It wasn’t the Christmas holiday I had planned. The Christmas holiday I had planned included mornings out drinking coffee and being sociable, building up my running endurance to complete a 7km circuit, going to Sevilla for a couple of days, writing a daily Christmas-themed blog, board games, jigsaw puzzles, long walks with the dog.
Instead, I worked far too hard in the lead up to Christmas, putting in 14-hour or longer days in a bid to get all my work done before the holidays began. Then, once the holidays arrived, I continued to push myself – Christmas shopping, tidying and cleaning the house, which was neglected owing to the long work hours, and prepping food for Christmas. The food prep, though tiring, brought me great joy – what a delight to be in the kitchen, surrounded by nostalgia-inducing smells and textures, Christmas songs playing in the background. I failed to notice that I wasn’t giving myself enough rest, not taking care of myself.
And then, of course, the inevitable happened. As soon as I served dinner on Christmas Day, my body realised its work was done and I started to feel bad. Nose tingling, head muzzy, throat sore. By the time our guests left on Christmas night, I was hot and shivery. I’d caught what half the village, indeed half the world, seems to have – the flu.

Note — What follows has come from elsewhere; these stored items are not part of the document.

-- ==== Sys2Proof/Machine/Targets.lean ====
section
/-!
DEFINITION. The helpers the motor commands and UPDATE share (spec/42_motor_commands.md R602 to R606,
R619, R623) over the effective configuration (spec/44_register_access.md R830), and the relay
evaluation (spec/43_motor_update.md R760 to R762).
-/

namespace Sys2Proof.Machine

open Sys2Proof

/-! ## Targets (R602 to R605) -/

/-- R604: the effective pitch in cp. -/
def effPitch (s : State) : Int :=
  clamp (s32 s.pitchRaw) (-(100 * unsigned s.cfg.pitchRange)) (100 * unsigned s.cfg.pitchRange)

/-- R830: the effective minimum of a profile. -/
def effMin (p : SpeedProfile) : Int := min (unsigned p.minMhz) (unsigned p.maxMhz)

/-- R830: the effective maximum of a profile. -/
def effMax (p : SpeedProfile) : Int := max (unsigned p.minMhz) (unsigned p.maxMhz)

/-- R830: the effective nominal frequency of a profile. -/
def effNominal (p : SpeedProfile) : Int := clamp (unsigned p.nominalMhz) (effMin p) (effMax p)

/-- R602: the target frequency of speed `k`, in mHz. -/
def targetFreq (s : State) (k : Speed) : Int :=
  let p := s.profiles.get k
  let nom := effNominal p
  clamp (nom + floorDiv (nom * effPitch s) 10000) (effMin p) (effMax p)

/-- R603: the target amplitude in Q1.15. -/
def targetAmp (s : State) : Int := floorDiv (unsigned s.cfg.maxAmpPct * 32768 + 50) 100

/-- R605: the speed BOOT_CFG selects. -/
def bootSpeed (c : GlobalConfig) : Speed :=
  let k := match c.bootSpeed with
    | .fixed k => k
    | .lastUsed => c.lastSpeed
  if k = .rpm78 ∧ c.en78 = false then .rpm33 else k

/-! ## Shared sub-steps (R606, R619, R623) -/

/-- R606: Starting entry. -/
def doStart (s : State) : State :=
  { s with
    status := { s.status with motor := .starting, ampReduced := false, swActive := false }
    stateEpoch := s.timeMs
    misc.stSpeed := s.status.speedIdx
    latches := { s.latches with
      stTgt := u32 (targetFreq s s.status.speedIdx), stAmp := u32 (targetAmp s), rtAcc := 0 }
    sessionRt := 0 }

/-- R619: speed change. In Running with SMOOTH_SW = 1 it begins a switch ramp, from the current frequency. Any
other change snaps at the next UPDATE (R619, D27). DEDUCED: it ends a ramp in progress by clearing
SW_ACTIVE, a write the rule's pseudocode does not show (log entry 22). -/
def changeSpeed (n : Speed) (s : State) : State :=
  if n = s.status.speedIdx then s
  else if s.status.motor = .running ∧ s.cfg.smoothSw = true then
    { s with
      status := { s.status with speedIdx := n, swActive := true }
      latches := { s.latches with
        swFrom := s.curFreq, swTo := u32 (targetFreq s n), swEpoch := s.timeMs } }
  else { s with status := { s.status with speedIdx := n, swActive := false } }

/-- R623: every configuration register takes its default. -/
def restoreDefaults (s : State) : State := { s with cfg := .default, profiles := .default }

/-! ## Relays (R760 to R762) -/

/-- R760: `act`, the states in which the motor is driven. -/
def MotorState.acting : MotorState → Bool
  | .standby => false
  | .stopped => false
  | .starting => true
  | .running => true
  | .stopping => true

/-- R760: whether the mute relays are desired. -/
def relayDesired (s : State) : Bool :=
  s.misc.graceDone && !s.status.critMute && (!s.cfg.linkStartstop || s.status.motor.acting)
    && (!s.cfg.linkStandby || s.status.motor != .standby)

/-- R760: relay evaluation. A rising edge of the desire begins a new staircase. -/
def relayEval (s : State) : State :=
  let desired := relayDesired s
  let rising := desired && !s.misc.relayPrev
  let epoch := if rising then s.timeMs else s.latches.stairEpoch
  let engaged := if rising then 0 else s.misc.relayN.toNat
  let n := if desired then
      min s.cfg.phaseMode.toNat (max engaged (1 + s.elapsed epoch / Config.relayStepMs))
    else 0
  { s with latches.stairEpoch := epoch, misc.relayPrev := desired, misc.relayN := BitVec.ofNat 3 n }

/-- R761, R762: the level a relay pin is driven to. -/
def pinLevel (activeHigh asserted : Bool) : Bool := if asserted then activeHigh else !activeHigh

/-- R761: whether channel `c`'s mute relay is engaged. -/
def relayEngaged (s : State) (c : Nat) : Bool := decide (c < s.misc.relayN.toNat)

/-- R762: whether the standby relay is asserted. -/
def standbyAsserted (s : State) : Bool := s.status.motor != .standby

/-- R107: the word `RELAY` reads as. -/
def relayWord (s : State) : Word :=
  let pin := fun c => pinLevel s.cfg.activeHigh (relayEngaged s c)
  BitVec.ofNat 32 (bit 0 (relayEngaged s 0) + bit 1 (relayEngaged s 1) + bit 2 (relayEngaged s 2)
    + bit 3 (relayEngaged s 3) + bit 4 (standbyAsserted s) + bit 8 (pin 0) + bit 9 (pin 1)
    + bit 10 (pin 2) + bit 11 (pin 3) + bit 12 (pinLevel s.cfg.activeHigh (standbyAsserted s)))

end Sys2Proof.Machine
end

That was a week ago and I’m still not fully recovered. Yesterday, I walked the dog and ate a meal for the first time since Christmas Day. My week has been spent in enforced rest – reading, watching movies, sleeping. Feeling rubbish. I’m definitely on the mend now, and that’s great.
I used to be a great one for New Year’s Resolutions. But not any more. Who needs that pressure during the darkest days of the year? I prefer my reflections and resolutions in September. But today I am making one resolution – to no longer put in those 14+ hour days; rather, to approach my work more mindfully, and not put my immune system in jeopardy.
I have long considered the psychological roots of why I work the way I do. But that’s something to dig into another day. For now, it’s enough to say that I want to do something about it.
Wishing you all a happy, healthy and creative 2026.